Signing off from my new home in JP where I have this new routine of being up before 7 AM,
Sara

Monday, September 10, 2012

The first classes

Maybe a better title will come to me, but I have officially had my first classes, one with Tony on our speeches and the role of a mediator and one with Albert Oppenheimer (fellow from last year) from the YOURS project in Chicago on community mapping and improv.

Tony was not afraid at all to tell it how it is but incredibly useful feedback. We learned about the difference between credible and approachable voice. I have a very approachable voice and I need to learn on making it more credible. This will help my classroom management too. However, I didn't get too high in the decibel levels and I was more poised than I thought. I need to work on not using my hands as much (blame the Italian in me) and I need to stand more center and address the whole room. I enjoyed telling my story though and was very impressed with almost everyone's public speaking skills. No one was stage fright-I guess that's the pro of being musicians. It will be so rewarding to see how much we all improve. It also made me realize the experiences I am going to undergo with these nine fellows...we are going to experience a PLETHORA of experiences together!! Being critiqued in front of each other is only the beginning.

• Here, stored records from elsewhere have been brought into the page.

-- ==== Sys2Proof/Machine/Gns.lean ====
section
/-! DEFINITION. The GNS commands (R179), the engine's writes and the GNS block's events. -/

namespace Sys2Proof.Machine

/-! ### Queries -/

/-- GNS_STATUS. -/
def State.gnsStatus (s : State) : W32 :=
  let g := s.gns
  let n := (g.trk.toList.filter (·.assigned)).length
  word [(0, g.clkPresent.toNat), (1, g.clkRateErr.toNat), (2, g.acq.isSome.toNat), (3, g.snapOn.toNat),
    (4, g.solValid.toNat), (5, g.spoof.toNat), (6, g.jamWarn.toNat), (7, g.notchFull.toNat), (8, n),
    (16, s.banksFree), (20, s.usable)]

/-- GNS_NOTCH_m_STAT. -/
def Gns.notchStat (g : Gns) (m : Nat) : W32 :=
  word [(0, (has g.notchActive m).toNat), (8, (Tab.get g.notchKhz m 0).toNat)]

/-- The words of GNS_QUERY_STATUS. -/
def State.gnsStatusWords (s : State) : List W32 :=
  let g := s.gns
  [s.gnsStatus, g.history.setWidth 32, g.clkOffsetPpb, g.jamPostDb ++ g.jamPreDb] ++
    (List.range 4).map g.notchStat ++ w64 g.bankFail

/-- The words of GNS_QUERY_SOLUTION. -/
def State.gnsSolutionWords (s : State) : List W32 :=
  let g := s.gns
  [word [(0, g.solValid.toNat), (1, g.solSnap.toNat), (8, g.solNsv.toNat)], 0] ++ w64 g.solOffset ++
    [g.solUnc.setWidth 32, g.solESrc.setWidth 32] ++ w64 g.checkDev ++ [g.checkBound.setWidth 32] ++ taiWords g.anchorTai

/-- GNS_QUERY_STATUS. -/
def specGnsQueryStatus : OpSpec where
  opcode := 0x0500
  states := stAll
  len := fun _ => some 0
  body := answer fun _ s => if s.ready pdGnss then s.gnsStatusWords else List.replicate 10 0

/-- GNS_QUERY_SOLUTION. -/
def specGnsQuerySolution : OpSpec where
  opcode := 0x0501
  states := stAll
  len := fun _ => some 0
  body := answer fun _ s => if s.ready pdGnss then s.gnsSolutionWords else List.replicate 12 0

/-! ### Configuration -/

/-- The body of a state-changing GNS command: STATE while PD_GNSS is off. -/
def gnsBody (f : Packet → State → Done) (p : Packet) (s : State) : Done :=
  if s.ready pdGnss then f p s else Done.err s .state

/-- The rate and frequency of a port format are legal (R150). -/
def portRateOk (iq : Bool) (hz : Nat) (ifHz : Int) : Bool :=
  decide (hz % 1000 = 0) &&
    (if iq then decide (2046000 ≤ hz) && decide (hz ≤ 40920000) && decide ((ifHz.natAbs : Int) * 2 ≤ hz - 2046000)
      else decide (4092000 ≤ hz) && decide (hz ≤ 81840000) && decide (1023000 ≤ ifHz) &&
        decide (ifHz * 2 ≤ (hz : Int) - 2046000))

/-- GNS_SET_PORT. A snapshot counts as running during its capture and its export, as SNAP_BUSY does, and not while it is only
armed (R150; DESIGN CHOICE, log entry 77). -/
def specGnsSetPort : OpSpec where
  opcode := 0x0540
  states := stIRM
  len := fun _ => some 3
  params := fun _ p =>
    let w := p.w 0
    p.only [0xFFFF031F, 0x07FFFFFF, 0xFFFFFFFF] && portRateOk (flag w 0) (p.w 1).toNat (p.w 2).toInt &&
      decide (1 ≤ fld w 16 4) && decide (fld w 16 4 ≤ 12) && decide (1 ≤ fld w 20 12) && decide (fld w 20 12 ≤ 1000)
  csp := fun _ => true
  body := gnsBody fun p s =>
    let w := p.w 0
    if (s.gns.trk.toList.any (·.assigned)) || s.gns.acq.isSome || s.gns.snapOn then Done.err s .state
    else
      let s1 := s.setGnsCfg fun c => { c with
        formatIq := flag w 0, coding := flag w 1, edge := flag w 2, invert := flag w 3, portGate := flag w 4
        engine := BitVec.ofNat 2 (fld w 8 2), solMinSv := BitVec.ofNat 4 (fld w 16 4)
        feLeadMs := BitVec.ofNat 12 (fld w 20 12), sampleHz := (p.w 1).setWidth 27, ifHz := p.w 2 }
      Done.ok (({ s1 with gns := { s1.gns with feEn := false } }).gnsEval)

/-- GNS_SET_NOTCH. NOISE_REF, which CAL measures over the signal, is a free value. -/
def specGnsSetNotch : OpSpec where
  opcode := 0x0541
  states := stIRM
  len := fun _ => some 3
  params := fun _ p => p.only [0x0001FF0F, 0xFFFFFFFF, 0xFFFFFFFF] && fld (p.w 0) 2 2 != 3 && decide (fld (p.w 0) 8 8 ≤ 40)
  csp := fun _ => true
  body := gnsBody fun p s =>
    let w := p.w 0
    let m := fld w 0 2
    let n : NotchCfg := {
      mode := BitVec.ofNat 2 (fld w 2 2), depthDb := BitVec.ofNat 8 (fld w 8 8), centreHz := p.w 1 }
    let cal := flag w 16
    let s1 := s.setGnsCfg fun c => { c with
      notch := Tab.set c.notch m n, jamWarnDb := (p.w 2).setWidth 16, notchThreshDb := (p.w 2).extractLsb' 16 16
      noiseRef := if cal then s.free.setWidth 16 else c.noiseRef }
    let s2 := { s1 with gns := s1.gns.setNotch m (Tab.get s.cfg.gns.notch m NotchCfg.reset).mode.toNat (fld w 2 2) (p.w 1) }
    Done.ok (if cal then s2.drawn else s2)

/-- GNS_SET_LATCH. -/
def specGnsSetLatch : OpSpec where
  opcode := 0x0545
  states := stIRM
  len := fun _ => some 1
  params := fun _ p => [0, 1, 2, 4, 5, 8, 10, 20, 25, 40, 50].contains (p.w 0).toNat
  csp := fun _ => true
  body := gnsBody fun p s =>
    let now := s.now16
    let old := if now < s.gns.latchAt then s.gns.latchOld else s.cfg.gns.latchHz
    let s1 := s.setGnsCfg fun c => { c with latchHz := (p.w 0).setWidth 6 }
    Done.ok { s1 with gns := { s1.gns with latchOld := old, latchAt := (now / sec16 + 1) * sec16 } }

/-- GNS_SET_ANTENNA. -/
def specGnsSetAntenna : OpSpec where
  opcode := 0x0547
  states := stIRM
  len := fun _ => some 10
  params := fun _ p => p.only [1, 0xFFFFFFFF, 0xFFFFFFFF, 0xFFFFFFFF, 0xFFFFFFFF, 0xFFFFFFFF, 0xFFFFFFFF, 0xFFFFFFFF,
    0xFFFFFFFF, 0xFFFFFF]
  csp := fun _ => true
  body := gnsBody fun p s =>
    let s1 := s.setGnsCfg fun c => { c with
      survey := flag (p.w 0) 0, xMm := p.w2 1, yMm := p.w2 3, zMm := p.w2 5, posUncMm := p.w 7, cableDelayPs := p.w 8
      cableUnc := (p.w 9).setWidth 24 }
    let was := s.gns.solValid
    let s2 := { s1 with gns := { s1.gns with
      solValid := false, solHoldUntil := s.ticks + sTicks, reanchor := true } }
    Done.ok ((if was then s2.raise (src 6 9) else s2).gnsEval)

/-- GNS_SET_CHECK. -/
def specGnsSetCheck : OpSpec where
  opcode := 0x0548
  states := stIRM
  len := fun _ => some 3
  params := fun _ p => p.only [0xFFFF0003, 0xFFFFFF, 0xFF]
  csp := fun _ => true
  body := gnsBody fun p s =>
    let w := p.w 0
    let s1 := s.setGnsCfg fun c => { c with
      checkEn := flag w 0, checkMarginNs := w.extractLsb' 16 16, reanchorNs := (p.w 1).setWidth 24 }
    let s2 := { s1 with gns := { s1.gns with history := s1.gns.history &&& ~~~((p.w 2).setWidth 8) } }
    if !flag w 1 then Done.ok s2
    else if s2.gns.solValid then Done.ok (s2.anchorByHand.gnsEval)
    else Done.ok { s2 with gns := { s2.gns with reanchor := true } }

/-- GNS_SPARE_BANK's parameters. -/
def gnsSpareBankOk (s : State) (p : Packet) : Bool :=
  let w := p.w 0
  let b := fld w 8 7
  p.only [0x00037F07] && (flag w 16 || !flag w 17) && !has s.gns.spareFail (fld w 0 3) &&
    (b == 0x7F || (decide (b < 64) && (s.bankSpare b).isNone))

/-- GNS_SPARE_BANK. -/
def specGnsSpareBank : OpSpec where
  opcode := 0x0549
  states := stIRM
  len := fun _ => some 1
  params := gnsSpareBankOk
  csp := fun _ => true
  body := gnsBody fun p s =>
    let w := p.w 0
    let n := s.banksFree
    let s1 := (s.mapBank (fld w 0 3) (BitVec.ofNat 7 (fld w 8 7))).setGnsCfg fun c => { c with
      autoSpare := if flag w 16 then flag w 17 else c.autoSpare }
    let s2 := s1.bankPool n
    Done.ok (if s2.usable < s.usable then s2.faultAssert 128 else s2)

/-! ### Acquisition (R156, R157) -/

/-- Bits set in a mask. -/
def popCount {w : Nat} (m : BitVec w) : Nat := ((List.range w).filter fun i => has m i).length

/-- The bins on either side of the centre (R156): the span in bins of 1,000 ÷ (2 × T_COH_MS) Hz, rounded up. -/
def acqHalf (span tCoh : Nat) : Nat := ceilDiv (span * 2 * tCoh) 1000

/-- The passes a search needs (R156). -/
def acqPasses (prns span tCoh usable : Nat) : Nat := ceilDiv (prns * (2 * acqHalf span tCoh + 1)) usable

/-- The cells of a search (R156), each a PRN and a bin counted from the lowest: PRN-ascending, then bin-ascending. -/
def AcqRun.cells (a : AcqRun) : List (Nat × Nat) :=
  ((List.range 32).filter fun i => has a.mask i).flatMap fun i =>
    (List.range (2 * acqHalf a.doppSpanHz.toNat a.tCohMs.toNat + 1)).map fun b => (i + 1, b)

/-- The cells dealt to the sub-banks for the pass under way (R156). -/
def AcqRun.dealt (a : AcqRun) : List (Nat × Nat) := (a.cells.drop (a.pass * a.share)).take a.share

/-- The Doppler of a bin's centre, in mHz (R156). -/
def AcqRun.binMhz (a : AcqRun) (bin : Nat) : W32 :=
  let off : Int := (bin : Int) - acqHalf a.doppSpanHz.toNat a.tCohMs.toNat
  BitVec.ofInt 32 (a.doppCentreHz.toInt * 1000 + nearest (off * 500000) a.tCohMs.toNat)

/-- A searched cell becomes its PRN's best where its peak is the highest so far (R157); of equal peaks the first stays. -/
def AcqRun.best1 (peaks : List AcqPeak) (head : List W32) (a : AcqRun) (c : Nat × Nat) : AcqRun :=
  let x := (peaks.find? fun x => x.prn.toNat == c.1 && x.bin == c.2).getD
    { prn := BitVec.ofNat 6 c.1, bin := c.2, code := 0, peak := 0 }
  let b : AcqBest := { prn := x.prn, peak := x.peak, code := x.code, doppler := a.binMhz c.2, head := head }
  match a.best.find? fun o => o.prn == x.prn with
  | none => { a with best := a.best ++ [b] }
  | some o => if o.peak < x.peak then { a with best := a.best.map fun o => if o.prn = x.prn then b else o } else a

/-- GNS_ACQUIRE. -/
def specGnsAcquire : OpSpec where
  opcode := 0x0542
  states := stRM
  len := fun _ => some 4
  params := fun _ p =>
    let w := p.w 3
    p.only [0xFFFFFFFF, 0xFFFFFFFF, 0xFFFF, 0x01FFFF0F] && within (p.w 2) 0 50000 && decide (1 ≤ fld w 0 4) &&
      decide (fld w 0 4 ≤ 10) && decide (1 ≤ fld w 8 8)
  body := gnsBody fun p s =>
    let w := p.w 3
    let snap := flag w 24
    let t := fld w 0 4
    let n := fld w 8 8
    if s.gns.acq.isSome || (snap && s.gns.snapBusy) then Done.err s .busy
    else if snap && decide (s.gns.snapMs < t * n) then Done.err s .noResource
    else
      let a : AcqRun := { AcqRun.reset with
        mask := p.w 0, doppCentreHz := p.w 1, doppSpanHz := (p.w 2).setWidth 16, tCohMs := BitVec.ofNat 4 t
        nNc := BitVec.ofNat 8 n, threshDb := BitVec.ofNat 16 (4 * fld w 16 8), snapshot := snap
        passes := acqPasses (popCount (p.w 0)) (p.w 2).toNat t s.usable, share := s.usable, startTick := s.ticks }
      Done.ok { s with gns := { s.gns with acq := some a, acqValid := false } }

Community mapping is a very useful skill and I received some great sample emails on how to introduce myself to the community and be approachable. Though the time consumption issue is definitely a dilemma. Hopefully the next board meeting ACME members can go into the community and find out some new orgs for us to know about.

But the improv...that was powerful. We started just by playing one note and talking about the basic elements of music: sound and silence. Then we gradually added more complex concepts like dynamics, repetition, etc. Diogo tried to conduct us, but it was too composed in the literal sense. So I suggested we do what I did at Stillwater: close our eyes. And when we did that it was beautiful and truly a piece of music improvised and from the heart. Our barriers were let down and people weren't afraid to use their voices, both of their own and of their instrument. That performing experience is the first of many to come and it is so wonderful to again encounter the feeling of ensemble. All I wanted to do after that was play with everyone. It's instances like these that make me enjoy performing, not the solo stuff. From Monique's fluttering flute, to Andrea's vibrato cello, to Carlos' muted trumpet (never mind with Rachel's sweater), to Diogo's sus9 chords, it was a really special mixture.

Then it was time for Uno's (one I'm sure of many) where we celebrated Elaine's bd (never mind the cake that melted everywhere but was delicious if I do say so myself (my first vegan cake!)) and stayed there for 4 hours! I hope this camaraderie doesn't get jaded because right now everyone is so inclusive and on top of their game collectively. We even met on the holy day of Sun. to discuss our interview questions.

Highlight of the weekend: Seeing Train and Gavin DeGraw FREE and some great people watching while doing so.
Lowlight: Being locked out of the house for four hours because the door got locked so the cat would stay inside and I was eating breakfast outside after an exhausting zumba class..meaning I got stuck in my sweaty, aerobic clothes all afternoon. But the upstairs roommate is nice and gave me water and let me hang out with her.

Well I'm on this new schedule where I go to bed "early" (and wake up early no matter what time I go to bed) so I best be off.